Take the entries below and print only the lines from the one with "if isCommit r.base" through the one with "if q.2 ≠ .ok", exactly as they stand, both ends included.

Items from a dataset
○ ○ ○
/-- The bank that a commit of a context, layout or comparison bank names: its base and the other bank's, and its size. -/
def State.commitObj (s : State) (base v : Nat) : Option (Nat × Nat × Nat) :=
  match base with
  | 0x280028 => let x := bits v 0 8; let b := s.commitBank x; some (bankBase x b, bankBase x (1 - b), 0x8000)
  | 0x300800 => let k := bits v 0 3; let b := s.layCommitBank k; some (layBase k b, layBase k (1 - b), 0x2000)
  | 0x340800 => let k := bits v 0 3; let b := s.cmpCommitBank k; some (cmpBase k b, cmpBase k (1 - b), 0x800)
  | _ => none

/-- The record of a write (17_roles_security_audit.md R430). -/
def State.regRec (s : State) (a v : Nat) (src : Src) : AuditRec :=
  match regFind a with
  | none => s.writeRec src a v
  | some (r, _) =>
    if isCommit r.base v then match s.commitObj r.base v with
      | some (b, other, n) => s.auditRec src 2 2 (b % 2 ^ 32) (digest16 (s.memBytes other n)) (digest16 (s.memBytes b n))
      | none => s.auditRec src 2 1 a noValue noValue
    else s.auditRec src 1 1 a (valueDigest (s.regWord a)) (valueDigest v)

/-- The write takes effect once its record is durable: the owner's checks hold again by then, or it completes with their
status. -/
def effRegisterWrite (a v : Nat) (src : Src) (s : State) : State :=
  let st := s.ownerCheck a v src.ini
  if st ≠ .ok then s.answer src (regCode a) st
  else
    let q := s.regApply a v src
    if q.2 ≠ .ok then q.1.answer src (regCode a) q.2 else q.1

/-- A write of `v` to the register-class address `a`: refused, staged, made, or queued for its record (R508 to R512). -/
def State.registerWrite (s : State) (a v : Nat) (src : Src) : State :=
  let st := s.regWriteCheck a v src
  if st ≠ .ok then
    let s := if a = 0x30000 && v.testBit 16 then s.set .BIST_STATUS_LAST 0 (statusCode st) else s
    s.answer src (regCode a) st
  else if 0x310000 ≤ a && a < 0x330000 then
    let q := s.layStore a (leBytes 4 v) src
    q.1.answer src (regCode a) q.2
  else if 0x350000 ≤ a && a < 0x358000 then
    let q := s.cmpStore a (leBytes 4 v) src
    q.1.answer src (regCode a) q.2
  else if loStages a || (0x440000 ≤ a && a < 0x440100 && a % 0x10 = 0) then (s.regStage a v src.ini).answer src (regCode a) .ok
  else if s.regRecorded a v src then
    s.recorded src (regCode a) (.registerWrite a v src) (s.regRec a v src) (effRegisterWrite a v src)
  else s.completed src (regCode a) (effRegisterWrite a v src)

/-- A register write. -/
def execRegisterWrite (a v : Nat) (src : Src) (s : State) : Res := .next (s.registerWrite a (v % 2 ^ 32) src)

/-- The sticky bits of the register at `a`. -/
def stickyBits (a : Nat) : Nat :=
  match regFind a with
  | some (r, i) => (r.parts i).foldl (fun n p => if p.2.acc = .w1c then n + (2 ^ p.2.len - 1) * 2 ^ p.2.lo else n) 0
  | none => 0

/-- The RW fields of the register at `a` as they stand. -/
def State.rwBits (s : State) (a : Nat) : Nat :=
  match regFind a with
  | some (r, i) => (r.parts i).foldl (fun n p => if p.2.acc = .rw then n + s.shownBits p.1 p.2 * 2 ^ p.2.lo else n) 0
  | none => 0

/-- A W1C write clears the sticky bits of its mask (R514): a write of those bits and of every other field as it stands. -/
def execStickyClear (a mask : Nat) (src : Src) (s : State) : Res :=
  .next (s.registerWrite a (s.rwBits a + (mask % 2 ^ 32 &&& stickyBits a)) src)

/-- A read of a `_LO` register latches the upper half for its initiator (R511); at any other address of the class the read
has no such effect. -/
def execLoReadLatch (a : Nat) (src : Src) (s : State) : Res :=
  let q := s.regRead a src
  let s := if q.2.1 = .ok then q.1.emit (.reply src (regCode a) (leBytes 4 q.2.2)) else q.1
  .next (s.answer src (regCode a) q.2.1)

/-- A write of a `_HI` register applies it with the staged lower half in one clock (R512). -/
def execHiWriteApply (a v : Nat) (src : Src) (s : State) : Res := .next (s.registerWrite a (v % 2 ^ 32) src)

/-! ### The end of a block reset -/

/-- The reset of unit `u` ends (05_pipeline_contexts.md R148, 20_power_sleep_reset.md R489): accesses to it are served
again. The memory's reset has an end of its own. -/
def execBlockResetDone (u : Nat) (s : State) : Res :=
  if u < 8 then .next (s.pipeResetDone u) else if u = 16 then .next s else .next (s.set .PWR_H_RESETTING u 0)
○ ○ ○
• [Response area]
    if isCommit r.base v then match s.commitObj r.base v with
      | some (b, other, n) => s.auditRec src 2 2 (b % 2 ^ 32) (digest16 (s.memBytes other n)) (digest16 (s.memBytes b n))
      | none => s.auditRec src 2 1 a noValue noValue
    else s.auditRec src 1 1 a (valueDigest (s.regWord a)) (valueDigest v)

/-- The write takes effect once its record is durable: the owner's checks hold again by then, or it completes with their
status. -/
def effRegisterWrite (a v : Nat) (src : Src) (s : State) : State :=
  let st := s.ownerCheck a v src.ini
  if st ≠ .ok then s.answer src (regCode a) st
  else
    let q := s.regApply a v src
    if q.2 ≠ .ok then q.1.answer src (regCode a) q.2 else q.1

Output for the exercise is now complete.